The elevator switch is a perfect example:
Jews are not allowed to “do work” on the sabbath and holy days.
You would think that taking the elevator to the 12th floor with the simple press of a button would be less work than walking up the stairs… But you’d be wrong.
In Judaism, Work is creating something new that wasn’t before, or carrying things outside or into the house. And everything was fine until electricity came along:
Flipping a switch sure is easy, but making a lightbulb turn on, creates light, which is new, which is work, which is forbidden on sabbath and holy days.
So light timers were implemented, and suddenly it’s not work to make the light turn on when it gets dark on Friday, because the work was done before sabbath… And everything was fine, until one Jew learned how electronics work:
So now, in order to comply with the spirit of the law of not working on sabbath and holy days, they stick to the strict letter of the law that forbids them from creating something new, and they’re avoiding anything electronic because in order to affect an electronic controlled anything, the pressing of the button closes an electric circuit, which is creating something new, which is forbidden on sabbath and holy days.
And so they invest time, money and effort to create “reversed” electronics, in which the electronic circuits are always closed, and the activation of the controller is done by breaking said closed circuits, which is allowed on sabbath and holy days.
Also, women sinning half as much is actually quite close to reality (or whatever those people do… LARPing?), because according to Judaism, women have less religious obligations by way of the religion’s OCD and learning the minutiae of centuries and millennia old arguments about meaningless or stupid things (like what did god mean by this portion of text, or who own the calf that one’s cow birthed into the womb of another’s cow, which in turn birthed it back out), so they have lower chances of sinning.
This is also how they justify the religion’s misogyny: by arguing that because women have less “divine” obligations, they have more earthly obligations. Like being a housewife, having a job to support her husband and kids, and be pregnant as often as possible… All at the same time.
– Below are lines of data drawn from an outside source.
-- ==== Sys2Proof/Word.lean ====
section
/-!
DEFINITION. Bytes, and tables of a fixed number of like records.

The manual counts in whole numbers (§2.1), so quantities, numbers and times are `Nat`; only what the
manual treats as bits (bytes on a line, route values, CRCs) is a bit vector.
-/

namespace Sys2Proof

/-- One byte on a serial link. -/
abbrev Byte := BitVec 8

/-- A fixed number `n` of like records, numbered from 0 (doors, lanes, trucks, depots, ...). -/
structure Table (n : Nat) (α : Type) where
  rows : List α
  size : rows.length = n
  deriving DecidableEq, Repr

/-- The table whose records are all `a`. -/
def Table.fill (n : Nat) (a : α) : Table n α := ⟨List.replicate n a, List.length_replicate⟩

/-- Record `i`; a number past the table's end reads the type's default record. -/
def Table.get [Inhabited α] (t : Table n α) (i : Nat) : α := t.rows.getD i default

/-- The table with record `i` replaced; a number past the end changes nothing. -/
def Table.set (t : Table n α) (i : Nat) (a : α) : Table n α :=
  ⟨t.rows.set i a, by rw [List.length_set, t.size]⟩

/-- The table with every record replaced by its image. -/
def Table.map (f : α → β) (t : Table n α) : Table n β :=
  ⟨t.rows.map f, by rw [List.length_map, t.size]⟩

end Sys2Proof
end

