/-- Bytes that make a complete frame join the tail of the receive queue, or are discarded with OVERRUN set when it holds 32, while
a reply waits in the slot; with the slot empty and no other frame waiting, the interpreter takes the frame at once. A frame over
length, with a bad CRC, or with a byte gap over a twentieth of the divisor sets FRAME_DISCARDED, and the receiver looks for a
start byte from the next byte on; out of frame it discards every other byte. A command that finds the interpreter busy is such a
frame (log entry 20), and that a divisor just set is the one the gap is judged by, before the next second begins, is the model's (log
entry 30). On the floor channel a discarded frame has no effect, but that the rate set is in use when the transmitter
is QUIET; every byte that comes while KEY is up is discarded, out of frame every byte but the start byte is, and the frame of a
message is that message. -/
def Obligations.FramesJoinTheReceiveQueue : Prop :=
  let offered := fun (f : Frame) (s : State) =>
    if s.link.receive.length < 32 then { s with link := { s.link with receive := s.link.receive ++ [f] } }
    else { s with link := { s.link with overrun := true } }
  let ended := fun (s : State) => { s with link := { s.link with rx := [] } }
  let flagged := fun (s : State) => { s with link := { s.link with rx := [], discarded := true } }
  let outOfFrame := fun (s : State) => { s with floor := { s.floor with
    rx := [], rate := if s.floor.tx = .quiet then s.floor.settings.rate else s.floor.rate } }
  (∀ (f : Frame) (s : State), s.live = true → s.link.rx = [] → f.body.length ≤ 1020 →
    (s.link.slot.isSome = true → exec (.stationFrameComplete f.bytes) s = .next (offered f s)) ∧
    (s.takes (.unknownCommand f) = true → exec (.stationFrameComplete f.bytes) s = exec f.command s)) ∧
  (∀ (c : Instr) (f : Frame) (s : State), s.live = true → s.takes c = false → c.frame? = some f →
    exec c s = .next (ended (offered f s))) ∧
  (∀ (n : Nat) (kind tag c1 c0 : Byte) (body more : List Byte) (s : State), s.live = true → s.link.rx = [] →
    (s.link.slot.isSome = true ∨ s.link.receive = []) → n < 65536 →
    let b1 := BitVec.ofNat 8 (n / 256)
    let b0 := BitVec.ofNat 8 n
    (0xA5 ∉ body → exec (.frameDiscarded (body ++ more)) s = exec (.frameDiscarded more) s ∧
      exec (.frameDiscarded body) s = .next s) ∧
    (1020 < n → exec (.frameDiscarded (0xA5 :: b1 :: b0 :: more)) s = exec (.frameDiscarded more) (flagged s)) ∧
    (body.length = n → n ≤ 1020 → c1 ++ c0 ≠ crc16 (b1 :: b0 :: kind :: tag :: body) →
      exec (.frameDiscarded (0xA5 :: b1 :: b0 :: kind :: tag :: (body ++ [c1, c0] ++ more))) s =
        exec (.frameDiscarded more) (flagged s))) ∧
  (∀ (bytes : List Byte) (s : State), exec (.frameDiscarded bytes) s = exec (.stationFrameComplete bytes) s ∧
    exec (.frameDiscarded []) s = .next s) ∧
  (∀ (gap : Nat) (s : State), s.live = true → exec (.stationByteGapTimeout gap) s =
    .next (if s.link.rx ≠ [] ∧ s.clock.divisor / 20 < gap then flagged s else s)) ∧
  (∀ (bytes : List Byte) (s : State), s.floor.keyed = true → exec (.floorFrameDiscarded bytes) s = .next s) ∧
  (∀ (body more : List Byte) (s : State), s.live = true → s.floor.keyed = false → s.floor.rx = [] →
    (0xC3 ∉ body → exec (.floorFrameDiscarded (body ++ more)) s = exec (.floorFrameDiscarded more) s ∧
      exec (.floorFrameDiscarded body) s = .next s) ∧
    (∀ a : Byte, 31 < a.toNat →
      exec (.floorFrameDiscarded (0xC3 :: a :: more)) s = exec (.floorFrameDiscarded more) (outOfFrame s)) ∧
    (∀ a k n : Byte, a.toNat ≤ 31 → 64 < n.toNat →
      exec (.floorFrameDiscarded (0xC3 :: a :: k :: n :: more)) s = exec (.floorFrameDiscarded more) (outOfFrame s)) ∧
    (∀ a k n : Byte, a.toNat ≤ 31 → n.toNat ≤ 64 → body.length = n.toNat + 2 →
      (floorReceive (0xC3 :: a :: k :: n :: body) = none →
        exec (.floorFrameDiscarded (0xC3 :: a :: k :: n :: (body ++ more))) s =
          exec (.floorFrameDiscarded more) (outOfFrame s)) ∧
      (∀ c, floorReceive (0xC3 :: a :: k :: n :: body) = some c → ∃ t, exec c s = .next t ∧
        exec (.floorFrameDiscarded (0xC3 :: a :: k :: n :: (body ++ more))) s = exec (.floorFrameDiscarded more) t))) ∧
  (∀ s : State, (s.live = false → exec .floorByteGapTimeout s = .next s) ∧
    (s.live = true → exec .floorByteGapTimeout s = .next (if s.floor.rx = [] then s else outOfFrame s)))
Oh, the dropping chickens to the poor brought back memories of WKRP in Cincinnati comedy show which had one of their most known shows where they dropped turkey’s on people for thanksgiving. I’m almost laugh-crying at work that was so funny when I saw it (yeah, I’m old). “I thought turkey’s could fly!” “Oh the humanity!” So funny. Definitely watch if you get a chance (warning haven’t watched since I was a kid, and nostalgia is a bitch, but in my mind, it’s funny). I’ll try to watch it too.